• Records for the task
▼
-- ==== Sys2Proof/Laws/State.lean ====
section
/-! SUPPORT. What each update of the state leaves in each field and each observer: one lemma per field
per update, so that no proof unfolds a record update. Beside them, the same for the two updates that
recurse over a list (`storeBytes`, `writeRegs`). -/

namespace Sys2Proof.Machine

/-! ### The sizes of R6, as numerals -/

@[simp] theorem memSize_eq : Config.memSize = 4096 := rfl
@[simp] theorem lastFetch_eq : Config.lastFetch = 0xFFE := rfl
@[simp] theorem progBase_eq : Config.progBase = 0x200 := rfl
@[simp] theorem fontBytes_eq : Config.fontBytes = 80 := rfl
@[simp] theorem maxProgram_eq : Config.maxProgram = 3584 := rfl
@[simp] theorem fbW_eq : Config.fbW = 64 := rfl
@[simp] theorem fbH_eq : Config.fbH = 32 := rfl
@[simp] theorem stackDepth_eq : Config.stackDepth = 16 := rfl

variable (s : State)

/-! ### writeV -/

@[simp] theorem writeV_I (x : Nibble) (b : Byte) : (writeV s x b).I = s.I := rfl
@[simp] theorem writeV_pc (x : Nibble) (b : Byte) : (writeV s x b).pc = s.pc := rfl
@[simp] theorem writeV_sp (x : Nibble) (b : Byte) : (writeV s x b).sp = s.sp := rfl
@[simp] theorem writeV_stack (x : Nibble) (b : Byte) : (writeV s x b).stack = s.stack := rfl
@[simp] theorem writeV_mem (x : Nibble) (b : Byte) : (writeV s x b).mem = s.mem := rfl
@[simp] theorem writeV_fb (x : Nibble) (b : Byte) : (writeV s x b).fb = s.fb := rfl
@[simp] theorem writeV_key (x : Nibble) (b : Byte) : (writeV s x b).key = s.key := rfl
@[simp] theorem writeV_dt (x : Nibble) (b : Byte) : (writeV s x b).dt = s.dt := rfl
@[simp] theorem writeV_st (x : Nibble) (b : Byte) : (writeV s x b).st = s.st := rfl
@[simp] theorem writeV_redraw (x : Nibble) (b : Byte) : (writeV s x b).redraw = s.redraw := rfl
@[simp] theorem writeV_status (x : Nibble) (b : Byte) : (writeV s x b).status = s.status := rfl
@[simp] theorem writeV_faultCause (x : Nibble) (b : Byte) : (writeV s x b).faultCause = s.faultCause := rfl
@[simp] theorem writeV_faultInfo (x : Nibble) (b : Byte) : (writeV s x b).faultInfo = s.faultInfo := rfl
@[simp] theorem writeV_faultIpc (x : Nibble) (b : Byte) : (writeV s x b).faultIpc = s.faultIpc := rfl
@[simp] theorem writeV_config (x : Nibble) (b : Byte) : (writeV s x b).config = s.config := rfl
@[simp] theorem writeV_draws (x : Nibble) (b : Byte) : (writeV s x b).draws = s.draws := rfl
@[simp] theorem stackEntry_writeV (x : Nibble) (b : Byte) (j : Fin 16) : stackEntry (writeV s x b) j = stackEntry s j := rfl
@[simp] theorem readByte_writeV (x : Nibble) (b : Byte) (n : Nat) : readByte (writeV s x b) n = readByte s n := rfl
@[simp] theorem readCell_writeV (x : Nibble) (b : Byte) (n : Nat) : readCell (writeV s x b) n = readCell s n := rfl
@[simp] theorem keyDown_writeV (x : Nibble) (b : Byte) (j : Fin 16) : keyDown (writeV s x b) j = keyDown s j := rfl

/-! ### setFlag -/

@[simp] theorem setFlag_I (c : Bool) : (setFlag s c).I = s.I := rfl
@[simp] theorem setFlag_pc (c : Bool) : (setFlag s c).pc = s.pc := rfl
@[simp] theorem setFlag_sp (c : Bool) : (setFlag s c).sp = s.sp := rfl
@[simp] theorem setFlag_stack (c : Bool) : (setFlag s c).stack = s.stack := rfl
@[simp] theorem setFlag_mem (c : Bool) : (setFlag s c).mem = s.mem := rfl
@[simp] theorem setFlag_fb (c : Bool) : (setFlag s c).fb = s.fb := rfl
@[simp] theorem setFlag_key (c : Bool) : (setFlag s c).key = s.key := rfl
@[simp] theorem setFlag_dt (c : Bool) : (setFlag s c).dt = s.dt := rfl
@[simp] theorem setFlag_st (c : Bool) : (setFlag s c).st = s.st := rfl
@[simp] theorem setFlag_redraw (c : Bool) : (setFlag s c).redraw = s.redraw := rfl
@[simp] theorem setFlag_status (c : Bool) : (setFlag s c).status = s.status := rfl
@[simp] theorem setFlag_faultCause (c : Bool) : (setFlag s c).faultCause = s.faultCause := rfl
@[simp] theorem setFlag_faultInfo (c : Bool) : (setFlag s c).faultInfo = s.faultInfo := rfl
@[simp] theorem setFlag_faultIpc (c : Bool) : (setFlag s c).faultIpc = s.faultIpc := rfl
@[simp] theorem setFlag_config (c : Bool) : (setFlag s c).config = s.config := rfl
@[simp] theorem setFlag_draws (c : Bool) : (setFlag s c).draws = s.draws := rfl
@[simp] theorem stackEntry_setFlag (c : Bool) (j : Fin 16) : stackEntry (setFlag s c) j = stackEntry s j := rfl
@[simp] theorem readByte_setFlag (c : Bool) (n : Nat) : readByte (setFlag s c) n = readByte s n := rfl
@[simp] theorem readCell_setFlag (c : Bool) (n : Nat) : readCell (setFlag s c) n = readCell s n := rfl
@[simp] theorem keyDown_setFlag (c : Bool) (j : Fin 16) : keyDown (setFlag s c) j = keyDown s j := rfl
▲
Take the stretch of lines above from the one containing "c).I = s.I := rfl" through the one containing "c).faultCause = s.faultCause := rfl" and repeat it exactly, adding no other line.

• Task result
@[simp] theorem setFlag_I (c : Bool) : (setFlag s c).I = s.I := rfl
@[simp] theorem setFlag_pc (c : Bool) : (setFlag s c).pc = s.pc := rfl
@[simp] theorem setFlag_sp (c : Bool) : (setFlag s c).sp = s.sp := rfl
@[simp] theorem setFlag_stack (c : Bool) : (setFlag s c).stack = s.stack := rfl
@[simp] theorem setFlag_mem (c : Bool) : (setFlag s c).mem = s.mem := rfl
@[simp] theorem setFlag_fb (c : Bool) : (setFlag s c).fb = s.fb := rfl
@[simp] theorem setFlag_key (c : Bool) : (setFlag s c).key = s.key := rfl
@[simp] theorem setFlag_dt (c : Bool) : (setFlag s c).dt = s.dt := rfl
@[simp] theorem setFlag_st (c : Bool) : (setFlag s c).st = s.st := rfl
@[simp] theorem setFlag_redraw (c : Bool) : (setFlag s c).redraw = s.redraw := rfl
@[simp] theorem setFlag_status (c : Bool) : (setFlag s c).status = s.status := rfl
@[simp] theorem setFlag_faultCause (c : Bool) : (setFlag s c).faultCause = s.faultCause := rfl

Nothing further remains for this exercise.